One more thing, a Grr-Ripper with the 1/8" blade attached is pretty much mandatory if you want to cut your own blanks. You can get the dimensions off of the pieces they include. I resaw, plane to thickness and then rip them. I think I figured it out once that you can get a couple of dozen out of a board foot, so even exotics come out pretty cheap compared to what they sell blanks for at Bridge City.


----------



## Tideline77 (Apr 15, 2016)

my wife is Chinese and we eat with chop sticks everyday…....

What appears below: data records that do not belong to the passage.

/-- With PT_ID the adder's quantities are E = 2X, F = G = 2Z and H = 2Y (R144). -/
theorem ptAdd_ptId (cfg : Config) (p : Point) {four : Fp2} (h : quad four = 4) :
    ptAdd cfg ptId p =
      { x := f2Mul four (f2Mul p.x p.z), y := f2Mul four (f2Mul p.y p.z), z := f2Mul four (f2Mul p.z p.z),
        t := f2Mul four (f2Mul p.x p.y) } := by
  simp only [ptAdd, ptId, Point.mk.injEq]
  refine ⟨?_, ?_, ?_, ?_⟩
  all_goals
    apply quad_injective
    simp only [quad_f2Mul, quad_f2Add, quad_f2Sub, quad_f2One, quad_f2Zero, h]
    ring

/-- Settles O39. -/
theorem ptAddFacts : Obligations.PtAddFacts := fun cfg p q =>
  ⟨ptAdd_comm cfg p q, ptAdd_segre cfg p q, ptDbl_segre p, fun _ hfour => ptAdd_ptId cfg p (hfour ▸ quad_four)⟩

/-- Settles O40: the group law of the supplied curve is complete. -/
theorem validPointsStayValid : Obligations.ValidPointsStayValid := fun _ _ hp hq => ⟨hp.add hq, hp.double⟩

/-! ## PT_AFFINE -/

/-- `pt_affine` case by case (R146). -/
theorem ptAffine_of_zero {p : Point} (h : p.z = f2Zero) : ptAffine p = .error .domain := by
  rw [ptAffine, h, f2Inv_f2Zero]
  rfl

theorem ptAffine_of_inv {p : Point} {zi : Fp2} (h : f2Inv p.z = .ok zi) :
    ptAffine p = .ok { x := f2Mul p.x zi, y := f2Mul p.y zi } := by
  rw [ptAffine, h]
  rfl

/-- A product with the inverse of `z` is the quotient by `z`. -/
theorem f2Mul_f2Mul_f2Inv {z zi : Fp2} (h : f2Inv z = .ok zi) (x : Fp2) : f2Mul (f2Mul x zi) z = x := by
  apply quad_injective
  rw [quad_f2Mul, quad_f2Mul, mul_assoc, mul_comm (quad zi), quad_mul_f2Inv h, mul_one]

/-- `pt_affine` answers the quotients by Z, for every nonzero Z (R146). -/
theorem ptAffine_of_ne_zero {p : Point} (h : p.z ≠ f2Zero) :
    ∃ a, ptAffine p = .ok a ∧ f2Mul a.x p.z = p.x ∧ f2Mul a.y p.z = p.y := by
  obtain ⟨zi, hzi⟩ := f2Inv_of_ne_zero h
  exact ⟨_, ptAffine_of_inv hzi, f2Mul_f2Mul_f2Inv hzi p.x, f2Mul_f2Mul_f2Inv hzi p.y⟩

/-- PT_AFFINE case by case (R146). -/
theorem ptAffineCmd_of_error {sn : Snap} {e : ErrCode} (h : ptAffine (ptVal sn 0) = .error e) :
    ptAffineCmd sn = .error e := by
  rw [← Snap.ptOperand_eq] at h
  rw [ptAffineCmd, h]
  rfl

theorem ptAffineCmd_of_ok {sn : Snap} {a : Affine} (h : ptAffine (ptVal sn 0) = .ok a) :
    ptAffineCmd sn = .ok { out := f2Bytes a.x ++ f2Bytes a.y, flag := false } := by
  rw [← Snap.ptOperand_eq] at h
  simp only [ptAffineCmd, h, f2Enc_eq, Bind.bind, Except.bind, Pure.pure, Except.pure]

/-- Settles O41: `pt_affine` answers exactly when Z is not (0, 0). -/
theorem ptAffineDividesByZ : Obligations.PtAffineDividesByZ := by
  refine ⟨decode_encode .ptAffine, fun s sn hs => ⟨fun hne => ?_, fun hzero => ?_⟩⟩
  · obtain ⟨a, ha, hx, hy⟩ := ptAffine_of_ne_zero (p := ptVal sn 0) hne
    have hrun : runOf .ptAffine sn =
        { outcome := .ok { out := f2Bytes a.x ++ f2Bytes a.y, flag := false }, xofCalls := [] } :=
      congrArg (CmdRun.mk · []) (ptAffineCmd_of_ok ha)
    exact ⟨a.x, a.y, hx, hy, completesOk_of_runOf hs hrun⟩
  · have herr : ptAffineCmd sn = .error .domain := ptAffineCmd_of_error (ptAffine_of_zero hzero)
    exact completesErr_of_runOf (e := .domain) hs (congrArg (CmdRun.mk · []) herr)

/-! ## PT_ONCURVE -/

/-- `pt_on_curve` is the exact test of the curve equation (R143). -/
theorem ptOnCurve_iff {cfg : Config} {x y : Fp2} :
    ptOnCurve cfg { x := x, y := y } = true ↔
      f2Sub (f2Sqr y) (f2Sqr x) = f2Add f2One (f2Mul cfg.d (f2Mul (f2Sqr x) (f2Sqr y))) := beq_iff_eq

/-- Settles O42. -/
theorem ptOncurveTestsTheEquation : Obligations.PtOncurveTestsTheEquation := by
  refine ⟨decode_encode .ptOncurve, ?_⟩
  rintro s sn _ _ hs rfl rfl
  refine ⟨ptOnCurve coreConfig { x := f2Val sn 0, y := f2Val sn 1 }, ?_, ptOnCurve_iff⟩
  rw [← Snap.f2Operand_eq, ← Snap.f2Operand_eq]
  exact completesOk_of_retFlag hs rfl

/-! ## The sign bit -/

/-- The component of `x` whose top bit is its sign (R148). -/
def signComponent (x : Fp2) : Fp := if x.re.val ≠ 0 then x.re else x.im

theorem xSign_eq (x : Fp2) : xSign x = ((signComponent x).val.testBit 126).toNat := rfl

theorem flagBit_toNat (b : Bool) : flagBit b.toNat = b := by cases b <;> rfl

theorem signComponent_f2Val (sn : Snap) (k : Nat) :
    (signComponent (f2Val sn k)).val = if loVal sn k ≠ 0 then loVal sn k else hiVal sn k := by
  have hre : (f2Val sn k).re.val = loVal sn k := Nat.mod_mod _ _
  have him : (f2Val sn k).im.val = hiVal sn k := Nat.mod_mod _ _
  rw [signComponent, apply_ite Fin.val, hre, him]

so I think I will take the plunge


----------



## Tideline77 (Apr 15, 2016)

Thanks a bunch for the detailed reply

I really appreciate the information


----------



## RichT (Oct 14, 2016)

You're welcome. Feel free to ask questions once you get your jig. Out of the box, it's set up to get started, which is nice.


----------



## alittleoff (Nov 27, 2014)

With everything that comes in the set, I think the price is reasonable. Especially if the plane is as good as they say it is.
Gerald


----------



## papadan (Mar 6, 2009)

I ordered one because my wife gets splinters from my hand carved chop sticks. ;-)


----------



## woodbutcherbynight (Oct 21, 2011)

Cool tool but at $195 tad out of my comfort range. Going to keep getting extras when we go out to eat… LOL


----------